Jean 18:1-11

Jean 18:1-11

Arrestation de Jésus

18 Ayant dit ces choses, Jésus s'en alla avec ses disciples de l'autre côté du torrent du Cédron, là où se trouvait un jardin dans lequel il entra, lui et ses disciples.

2 Or Judas qui le livrait connaissait aussi l'endroit, car Jésus s'y était souvent réuni avec ses disciples.

3 Judas donc, ayant pris la troupe de soldats ainsi que des gardes fournis par les principaux sacrificateurs et les Pharisiens, vient là avec des lanternes et des flambeaux et des armes.

4 Alors Jésus, sachant toutes les choses qui devaient lui arriver, s'avança et leur dit : « Qui cherchez-vous ? »

5 Ils lui répondirent : « Jésus le Nazaréen. » Jésus1 leur dit : « C'est moi2. » Et Judas qui le livrait se tenait là aussi avec eux.
1 littéralement : il. 2 littéralement : Moi, je suis.

6 Quand donc il leur eut dit : « C'est moi1 », ils reculèrent et tombèrent par terre.
1 littéralement : Moi, je suis.

7 Alors il leur demanda de nouveau : « Qui cherchez-vous ? » Et ils dirent : « Jésus le Nazaréen. »

8 Jésus répondit : « Je vous ai dit que c'est moi1. Si donc vous me cherchez, laissez aller ceux-ci ! »
1 littéralement : moi, je suis.

9 [C'était] afin que soit accomplie la parole qu'il avait dite : « De ceux que tu m'as donnés, je n'en ai perdu aucun. »1
1 voir 17:12.

10 Alors Simon Pierre, qui avait une épée, la tira et frappa l'esclave du souverain sacrificateur et lui coupa l'oreille droite.
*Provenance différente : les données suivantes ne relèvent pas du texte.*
-- ==== Sys2Proof/Machine/Scratch.lean ====
section
/-!
DEFINITION. The scratchpad slice (R116–R119, R160, R221–R238, R548): scheduled accesses, their samples and landings,
the redirections of escrow (R232, R233), the grants to unscheduled agents and the scrubber.
-/
namespace Sys2Proof.Machine

/-! ## Banks and lines (R221, R222) -/

def padBank (a : Nat) : Nat := a / 64 % 16
def padLineInBank (a : Nat) : Nat := a / 1024

/-- The banks that an access at `a` touches, as a mask. -/
def padBanks (wide : Bool) (a : Nat) : BitVec 16 :=
  if wide then (if a / 512 % 2 = 0 then 0x00FF else 0xFF00) else BitVec.ofNat 16 (2 ^ padBank a)

/-- The first bank of an access, and how many consecutive banks it touches. -/
def padBankList (wide : Bool) (a : Nat) : List Nat :=
  if wide then (List.range 8).map (padBank a + ·) else [padBank a]

/-- An address-generator result with the bits that R118 clears at zero. -/
def padAlign (wide : Bool) (a : BitVec 32) : Nat := if wide then a.toNat / 512 * 512 else a.toNat / 64 * 64

/-- Whether bank `b` is fallow or still waking in cycle `cy` (R234–R236), the masks that drains bring into force by then
included. -/
def Tile.bankDead (x : Tile) (masks : List (Scc × BitVec 16)) (cy : Scc) (b : Nat) : Bool :=
  x.pad.fallow.getLsbD b
    || (x.pad.waking.getLsbD b && !(match Sparse.find? b x.pad.wakeAt with
      | some w => sccGe cy w
      | none => false))
    || masks.any fun m => sccGe cy m.1 && m.2.getLsbD b

/-- The last escrow-area line of R232 starts here. -/
def escrowBase : Nat := 0x130000
def padTop : Nat := 0x140000

/-- Escrow checks of a scheduled access (R232, R339). A tile in no open group reports cause 1 under group 0; the spec
names no group there (DESIGN CHOICE, log entry 91). -/
def escrowCheck (e : IssueEnv) (x : Tile) (a : Nat) : Except Failure Unit := do
  let inSwap := x.esc.committed && (match x.esc.resolvedAt with
    | some r => sccGe e.now (r + 1) && !sccGe e.now (r + 5)
    | none => false)
  check (!(e.escrow && escrowBase ≤ a && a < padTop))
    (escrowMisuse 2 1 (if x.esc.openedAt.isSome then x.esc.group else 0) 0)
  check (!inSwap) (escrowMisuse 2 8 x.esc.group 0)

/-- An L-slot address past the slice that falls in the scratchpad window of a tile of an absent field (R32, R167). -/
def padAbsent (e : IssueEnv) (a : Nat) : Except Failure Unit :=
  if a < padTop then .ok ()
  else
    match place e.grade true (padAddr e.tile a) with
    | .absentTile f => .error (absentUnit 2 1 f)
    | _ => .ok ()

/-- Hole, fallow-bank and bank-clash checks of a scheduled access (R118, R228, R236). An eight-line access that meets
several fallow, waking or clashing banks names the lowest; the spec does not say which (DESIGN CHOICE, log entry 92). -/
def bankCheck (e : IssueEnv) (x : Tile) (write wide : Bool) (a : Nat) : Except Failure Unit := do
  check (a < padTop)
    { slot := 2, reason := 7, subcode := 0, detail := BitVec.ofNat 32 (padAddr e.tile a) }
  let cy := if write then e.now + 2 else e.now + 1
  match (padBankList wide a).find? fun b => x.bankDead e.masks cy b with
  | some b => .error { slot := 2, reason := 0x0C, subcode := 0, detail := BitVec.ofNat 32 (b + if write then 0 else 16) }
  | none =>
    let hist := if write then x.pad.writeHist else x.pad.readHist
    let busy : BitVec 16 := hist.foldl (fun m h => if h.1 = e.now - 1 then m ||| h.2 else m) 0
    match (padBankList wide a).find? fun b => busy.getLsbD b with
    | some b => .error { slot := 2, reason := 4, subcode := 0,
                         detail := BitVec.ofNat 32 (b + padLineInBank a * 16 + 2 * 2 ^ 16 + 2 * 2 ^ 19) }
    | none => .ok ()

/-- A tile that has issued a scheduled access of the banks of `a` in cycle `now`. -/
def Tile.noteAccess (x : Tile) (now : Scc) (write wide : Bool) (a : Nat) : Tile :=
  let h := (now, padBanks wide a)
  { x with pad := if write then { x.pad with writeHist := (h :: x.pad.writeHist).take 4 }
                  else { x.pad with readHist := (h :: x.pad.readHist).take 4 } }

/-! ## Redirection (R233) -/

/-- The escrow line number `k` of bank `b`, as a line number of the slice. -/
def escrowLine (k b : Nat) : Nat := (1216 + k) * 16 + b

/-- The escrow line that home line `n` has, whether or not a write of it has landed. -/
def Tile.escrowOf (x : Tile) (n : Nat) : Option Nat :=
  (Sparse.find? n x.esc.redirects).orElse fun _ => Sparse.find? n x.esc.reserved

/-- An escrow line for home line `n` of a speculative write: the one it has, or the first free one of its bank, which
stands for the home line once the write lands; none when the bank's 64 lines are taken. -/
def Tile.redirect (x : Tile) (n : Nat) : Option Tile :=
  match x.escrowOf n with
  | some _ => some x
  | none =>
    let taken := (x.esc.redirects ++ x.esc.reserved).map Prod.snd
    match (List.range 64).find? fun k => !taken.contains (escrowLine k (n % 16)) with
    | some k => some { x with esc := { x.esc with reserved := Sparse.put n (escrowLine k (n % 16)) x.esc.reserved } }
    | none => none

/-- Redirects every line of a speculative write. -/
def Tile.redirectAll (x : Tile) (g : BitVec 4) : List Nat → Except Failure Tile
  | [] => .ok x
  | n :: ns =>
    match x.redirect n with
    | some y => y.redirectAll g ns
    | none => .error (escrowMisuse 2 2 g (n % 16))

/-- The line numbers of an access at `a`. -/
def padLines (wide : Bool) (a : Nat) : List Nat :=
  if wide then (List.range 8).map (a / 64 + ·) else [a / 64]

/-- The line that a scheduled read of home line `n` returns (R233). -/
def Tile.readLine (x : Tile) (n : Nat) : Nat := (Sparse.find? n x.esc.redirects).getD n

/-! ## Scheduled accesses -/

/-- CHK is legal only in checked reads of an image that enables the generation check (R160). -/
def chkOk (l : LSlot) (x : Tile) (readOp : Bool) : Bool := !l.chk || (readOp && x.seq.genEn)

/-- LD, LDV and OCW: the read of one line or eight, whose sample falls in the next cycle (R227). -/
def readIssue (wide oc : Bool) (role : BitVec 6 → Bool) (l : LSlot) (e : IssueEnv) (x : Tile) : Except Failure Tile := do
  check (l.rsv = 0 && role l.qe && (oc || (l.ag2 = 0 && l.off2 = 0)) && chkOk l x true) (illegal 2)
  let a := padAlign wide (x.agAddr l.ag l.off)
  padAbsent e a
  let x ← x.claimPush 2 l.qe
  escrowCheck e x a
  bankCheck e x false wide a
  let line : Option (BitVec 7) :=
    if oc then some (BitVec.ofNat 7 ((x.agAddr l.ag2 l.off2).toNat % 65536 / 512)) else none
  let x := (x.noteAccess e.now false wide a).count 0x06 1
  .ok { x with pad := { x.pad with reads := x.pad.reads ++
    [{ addr := BitVec.ofNat 21 a, wide := wide, oc := line, dst := l.qe, chk := l.chk, issued := e.now, iaddr := x.iaddr }] } }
Et le nom de l'esclave était Malchus.

11 Mais Jésus dit à Pierre : « Remets l'épée dans le fourreau ! La coupe que le Père m’a donnée, ne la boirai-je vraiment pas ? »
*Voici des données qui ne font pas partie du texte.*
-- ==== Sys2Proof/Machine/Rings.lean ====
section
/-!
DEFINITION. Writes of asynchronous agents (R230, R237, R252), tills (R296–R302), coins, rings, spill and multicast at
the sender (R311–R322).
-/
namespace Sys2Proof.Machine

/-! ## Writes of asynchronous agents -/

/-- The bank of slice line `n` of tile `t` refuses unscheduled accesses in the current cycle (R237). -/
def State.lineRefused (s : State) (t n : Nat) : Bool :=
  (s.tile t).bankRefuses (s.masksOf t) s.fab.scc (n % 16)

/-- The part of `bs`, stored from slice address `o`, that falls in line `n`, with its mask. -/
def linePart (o : Nat) (bs : List Byte) (n : Nat) : Line × BitVec 64 :=
  (List.range 64).foldl (fun acc i =>
    let a := 64 * n + i
    if o ≤ a && a < o + bs.length then
      (acc.1 ||| ((bs.getD (a - o) 0).setWidth 512 <<< (8 * i)), acc.2 ||| ((1 : BitVec 64) <<< i))
    else acc) (0, 0)

/-- The lines that `n` bytes at slice address `o` touch. -/
def linesAt (o n : Nat) : List Nat :=
  if n = 0 then [] else (List.range ((o + n - 1) / 64 + 1 - o / 64)).map (o / 64 + ·)

/-- A write that a fallow bank refuses sets TILE_BANKS.LATE (R237). -/
def State.noteLate (s : State) (t : Nat) : State :=
  s.modTile t fun x => { x with pad := { x.pad with late := true } }

/-- A write of an agent that is neither the steward nor a tile's L slot. DRAM takes it at once; the lines of a slice
wait for their banks. The answer holds the cause of a refusal (1 hole, 2 fallow bank; R361) and how many line writes
wait. Where one line of several lies in a fallow bank when the write comes, none of them is written; where a bank becomes
fallow while they wait, the lines of the other banks are (R237; DESIGN CHOICE, log entry 122). -/
def State.asyncWrite (s : State) (a : Nat) (bs : List Byte) (agent : Nat) (gen : Option (BitVec 2)) (spec : Bool)
    (owner : UOwner) : State × Option (BitVec 8) × Nat :=
  let n := bs.length
  if n = 0 then (s, none, 0)
  else
    match place s.grade true a, place s.grade true (a + n - 1) with
    | .dram k b, .dram k' b' =>
      if k' = k && b' = b + n - 1 then
        (s.dramWrite k b bs, none, 0)
      else (s, some 1, 0)
    | .pad t o, .pad t' o' =>
      let ls := linesAt o n
      if !(t' = t && o' = o + n - 1) || ((s.issueEnv t).escrow && escrowBase < o + n) then (s, some 1, 0)
      else if ls.any (s.lineRefused t) then
        (s.noteLate t, some 2, 0)
      else
        (ls.foldl (fun s l => s.enqueueAccess t agent l (some (linePart o bs l)) gen spec owner) s, none, ls.length)
    | _, _ => (s, some 1, 0)

/-- A read of DRAM at a device address for data of a program; none where no DRAM of programs stands there, or a codeword is
uncorrectable. -/
def State.asyncRead (s : State) (a n : Nat) : State × Option (List Byte) :=
  match place s.grade true a, place s.grade true (a + n - 1) with
  | .dram k b, .dram k' b' => if k' = k && b' = b + n - 1 then s.dramRead k b n else (s, none)
  | _, _ => (s, none)

/-! ## Ring ends (R312) -/

def rendBase (e : BitVec 256) : Nat := (e.extractLsb' 0 48).toNat
def rendCoins (e : BitVec 256) : Nat := (e.extractLsb' 64 24).toNat
def rendFbase (e : BitVec 256) : Nat := (e.extractLsb' 96 48).toNat
def rendAtill (e : BitVec 256) : BitVec 15 := e.extractLsb' 144 15
def rendRtill (e : BitVec 256) : BitVec 15 := e.extractLsb' 160 15
def rendDev (e : BitVec 256) : BitVec 12 := e.extractLsb' 176 12
def rendChan (e : BitVec 256) : BitVec 14 := e.extractLsb' 192 14

/-- The ring ends of the device that are configured: die, index and state. -/
def State.openRings (s : State) : List (Nat × Nat × RingEnd) :=
  s.fab.dies.flatMap fun d => (d.2.ringEnds.filter fun r => rendCoins r.2.entry != 0).map fun r => (d.1, r.1, r.2)

/-- The ring end that a sender's channel feeds. -/
def State.ringOf (s : State) (dev : BitVec 12) (chan : BitVec 14) : Option (Nat × Nat × RingEnd) :=
  s.openRings.find? fun r => rendDev r.2.2.entry = dev && rendChan r.2.2.entry = chan

/-- A ring end on which nothing is lodged starts anew, with its entry (R308). -/
def State.restartRing (s : State) (d i : Nat) : State :=
  let r := s.ringEnd d i
  if r.lodged = 0 then s.setRingEnd d i { entry := r.entry } else s

/-- The ring end whose return till is `n` (R317). -/
def State.returnTill (s : State) (n : BitVec 15) : Option (Nat × Nat × RingEnd) :=
  s.openRings.find? fun r => rendRtill r.2.2.entry = n

/-- What a till reads (R317): a return till always reads 0. -/
def State.tillRead (s : State) (n : BitVec 15) : BitVec 32 := if (s.returnTill n).isSome then 0 else s.till n.toNat

/-- A device without a map entry has no path (R365; DESIGN CHOICE, log entry 98). -/
def State.unmapped (s : State) : State := s.unitHalt 6 0 0x12 0 0

/-- A coin fault, with the sending channel in the detail word (R318). -/
def State.coinFault (s : State) (kind index : Nat) (chan : BitVec 14) : State :=
  s.unitHalt kind index 0x10 0 (chan.setWidth 32)

/-- A return of `v` coins at a ring end (R317, R318). Returns carry numbers of their own, so that the sender takes each
once and in order (R310, R317, R326; DEDUCED, log entry 36). A sender whose device has no map entry cannot be reached:
its coins stay lodged (log entry 98). -/
def State.returnCoins (s : State) (d i : Nat) (v : Int) (sub : Bool) : State :=
  let r := s.ringEnd d i
  let chan := rendChan r.entry
  if sub || v ≤ 0 || (r.lodged.toNat : Int) < v then s.coinFault 5 (3 * d) chan
  else
    match s.physOf (rendDev r.entry) with
    | none => s.unmapped
    | some p =>
      let n := v.toNat
      (s.setRingEnd d i { r with
        lodged := r.lodged - BitVec.ofNat 24 n
        retpos := BitVec.ofNat 24 ((r.retpos.toNat + n) % rendCoins r.entry)
        retout := r.retout + BitVec.ofNat 32 n, retSeq := r.retSeq + 1 }).send .ret
        { Packet.blank with dst := p, chan := chan, tid := r.retSeq, value := BitVec.ofNat 32 n }

/-! ## Till blocks (R298, R299) -/

/-- A till block applies one operation: the state, and whether it refused the operation for overflow. -/
def State.applyTill (s : State) (n : BitVec 15) (v : BitVec 32) (sub : Bool) : State × Bool :=
  match s.returnTill n with
  | some (d, i, _) => (s.returnCoins d i v.toInt sub, false)
  | none =>
    let old := (s.till n.toNat).toInt
    let new := if sub then old - v.toInt else old + v.toInt
    if new < -(2 ^ 31) || 2 ^ 31 ≤ new then
      (s.unitHalt 4 (n.toNat / 8192) 9 0 (BitVec.ofNat 32 (n.toNat + sub.toNat * 32768)), true)
    else (s.setTill n.toNat (BitVec.ofInt 32 new), false)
Après «la gloire que tu m'as donnée» (ch. 17 v. 22 j 17.22-23), vient «la coupe que le Père m'a donnée» (v. 11). Dans une entière dépendance, Jésus reçoit l'une et l'autre de la main de son Père. Mais en accord avec le caractère de cet évangile, nous n'avons pas ici «l'angoisse du combat» (Luc 22:44 lc 22.39-46). Dans la pensée du Fils obéissant, l'œuvre est déjà achevée (ch. 17 v. 4 j 17.4-5).

Le misérable Judas sait où conduire la bande armée qui doit se saisir du Seigneur. Car c'est le lieu de bien des rencontres intimes et précieuses auxquelles lui-même avait participé.

Celui qu'on appelle avec mépris «Jésus le Nazaréen» n'est autre que le Fils de Dieu. Dans la pleine connaissance de ce qui allait arriver, Il s'avance au devant de cette troupe menaçante. Et Il donne de sa puissance souveraine une preuve qui aurait permis de le reconnaître d'après les Écritures (Ps. 27:2 ps 27.1-4): d'une seule parole, Il jette à terre ses ennemis. Mais quelle est la pensée de son cœur dans ce moment si terrible pour Lui? Encore et toujours ses chers disciples. «Laissez aller ceux-ci», commande-t-Il à ceux qui sont venus le prendre. Jusqu'au dernier instant, le bon Berger aura veillé sur ses brebis. Maintenant l'heure est arrivée où Il va mettre sa vie pour elles (ch. 10 v. 11 j 10.11-15).